## Exercise brief
Nothing but the lines below between the line holding "let l1s := (s.coh.l1.filter" and the line holding "has none. -/", inclusive, should appear in the answer, each set down exactly.

## Stored items
+===+

/-- A page-table entry's key taken apart: the key of its context and its virtual page number. -/
def pteVpn (key : Nat) : Nat := key % 2 ^ 40
/-- The holders of a page's translation, or of a copy of one of its sectors (R37). -/
def holdersOf (s : State) (pte frame : Nat) (large : Bool) : List Nat :=
  let n := if large then 2 ^ 15 else 2 ^ 10
  let tlbs := (s.page.tlb.filter fun e => e.1 % 2 ^ 96 == pte).map fun e => e.1 / 2 ^ 96
  let l1s := (s.coh.l1.filter fun e => decide (frame * 1024 ≤ e.1 % 2 ^ 128) && decide (e.1 % 2 ^ 128 < frame * 1024 + n)).map
    fun e => e.1 / 2 ^ 128
  (tlbs ++ l1s).eraseDups
/-- The longest translation life that a context's launches give, or the default of R37 when it has none. -/
def contextTl (s : State) (ctxh : Word) : Nat :=
  match (s.work.launches.filter fun e => e.2.st != 0 && e.2.ctxh == ctxh).map fun e => e.2.tl with
  | [] => 4096
  | n :: ns => ns.foldl max n
/-- The longest translation life among some holders of a page: of their cached translations, and of a copy that remains in an L1,
what the page's context gives (R38). -/
def longestTl (s : State) (pte : Nat) (holders : List Nat) : Nat :=
  let mine := s.page.tlb.filter fun e => e.1 % 2 ^ 96 == pte
  let copies := holders.any fun h => mine.all fun e => e.1 / 2 ^ 96 != h
  mine.foldl (fun n e => max n e.2.tl) (if copies then contextTl s (curHandle s (pte / 2 ^ 40)) else 0)
/-- An unmap write: the new entry with PURGE = 1, and a purge to every holder (R353). -/
def unmapWrite (s : State) (pte home : Nat) (p : Pte) (oldPn : Nat) (freed move : Option Nat) (large ncChange : Bool) : State :=
  let hs := holdersOf s pte oldPn large
  let u : Unmap := { num := s.page.unmapNo, pte := pte, old := oldPn, home := home, at_ := localDt s home, tl := longestTl s pte hs
                     holders := hs, freed := freed, move := move, large := large, ncChange := ncChange }
  let s := if freed.isSome && (tfind s.page.touched pte).isSome then
      countPref { s with page.touched := tdel s.page.touched pte } (dieOf home) 4
    else s
  { s with page.pte := tset {} s.page.pte pte { p with purge := true }
           page.unmaps := s.page.unmaps ++ [u]
           page.unmapNo := s.page.unmapNo + 1
           page.purges := s.page.purges ++ hs.map fun h => (h, pte, u.num) }
/-- What a store to a page-table entry comes to (R349). -/
inductive PteOut where
  | stored (s : State)
  | backing (s : State)
  | wait
  | no
/-- The entry a word 0 describes; `pn` is kept where the word has none to give. -/
def wordPte (p : Pte) (v : Nat) : Pte :=
  { p with st := v / 2 ^ 60 % 16, rd := v / 2 ^ 59 % 2 == 1, wr := v / 2 ^ 58 % 2 == 1, nc := v / 2 ^ 57 % 2 == 1,
           far := v / 2 ^ 56 % 2 == 1, pn := v % 2 ^ 40 }
/-- A ROUTE handle of the context that passes R25 (R349). -/
def routeOk (s : State) (ctxh h : Word) : Bool :=
  hKind h == 2 && slicePresent s (hHome h) && hGen h != 0 && decide (hIndex h < kindCap 2) && liveHandle s h
    && (lifeOf s (hKey h)).owner == ctxh
/-- A store of word 0 of an entry (R349). -/
def storeWord0 (s : State) (ctxh : Word) (key : Nat) (r : Range) (page v : Nat) : PteOut :=
  let vpn := vpnIn r page
  let pk := pteKey ctxh vpn
  let p := pteAt s ctxh vpn
  let q := wordPte p v
  let put (q : Pte) : State := { s with page.pte := tset {} s.page.pte pk q }
  if p.st == 2 || p.st == 5 || p.purge then .wait
  else if v == pteWord p then .stored s
  else if v / 2 ^ 40 % 2 ^ 15 != 0 || v / 2 ^ 55 % 2 == 1 then .no
  else match p.st, q.st with
    | 0, 2 | 3, 2 =>
      if q.pn == 0 then .backing (leaveAbsent (put { q with large := r.lp, route := 0 }) ctxh key vpn) else .no
    | 0, 4 => if routeOk s ctxh p.route then .stored (leaveAbsent (put q) ctxh key vpn) else .no
    | 1, 0 => .stored (unmapWrite s pk (keyHome key) { q with pn := 0 } p.pn (some p.pn) none r.lp false)
    | 1, 1 =>
      let fewer := (!q.rd || p.rd) && (!q.wr || p.wr) && (q.rd != p.rd || q.wr != p.wr)
      if q.pn == p.pn && q.far == p.far && (fewer || q.nc != p.nc) then
        .stored (unmapWrite s pk (keyHome key) q p.pn none none r.lp (q.nc != p.nc))
      else .no
    | 4, 0 => .stored (unmapWrite s pk (keyHome key) { q with pn := 0, route := 0 } (2 ^ 40) none none r.lp false)
    | _, _ => .no
/-- A store to a range record (R347): the record as stored, or a refusal. -/
def storeRecord (s : State) (key va n v : Nat) : Option State :=
  let r := rangeAt s key
  let w := sectorWith (recordBytes s key) va n v
  let pfb := w / 2 ^ 208 % 256
  let pft := w / 2 ^ 216 % 256
  if decide (16 ≤ pfb) && decide (pfb ≤ 21) && decide (1 ≤ pft) then
    some (putRange s key
      { r with pager := w / 2 ^ 200 % 2 == 1, pfb := pfb, pft := pft, fq := BitVec.ofNat 64 (w / 2 ^ 256) })
  else none
/-- A store to the system region at its home (R346 to R349). `plain`: an ST.64 of class .W, the only store an entry takes. -/
def storeSystem (s : State) (ctxh : Word) (va n v : Nat) (plain : Bool) : PteOut :=
  match recordAt s ctxh va with
  | some key => match storeRecord s key va n v with
    | some t => .stored t
    | none => .no
  | none => match entryAt s ctxh (va / 16 * 16) with
    | none => .no
    | some (key, r, page) =>
      if !plain then .no
      else if va % 16 == 0 then storeWord0 s ctxh key r page v
      else
        let p := pteAt s ctxh (vpnIn r page)
        if p.st == 0 && p.purge then .wait
        else if p.st == 0 then
          .stored { s with page.pte := tset {} s.page.pte (pteKey ctxh (vpnIn r page)) { p with route := BitVec.ofNat 64 v } }
        else .no

end Sys2Proof.Machine
end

+===+

## Result of the exercise
  let l1s := (s.coh.l1.filter fun e => decide (frame * 1024 ≤ e.1 % 2 ^ 128) && decide (e.1 % 2 ^ 128 < frame * 1024 + n)).map
    fun e => e.1 / 2 ^ 128
  (tlbs ++ l1s).eraseDups
/-- The longest translation life that a context's launches give, or the default of R37 when it has none. -/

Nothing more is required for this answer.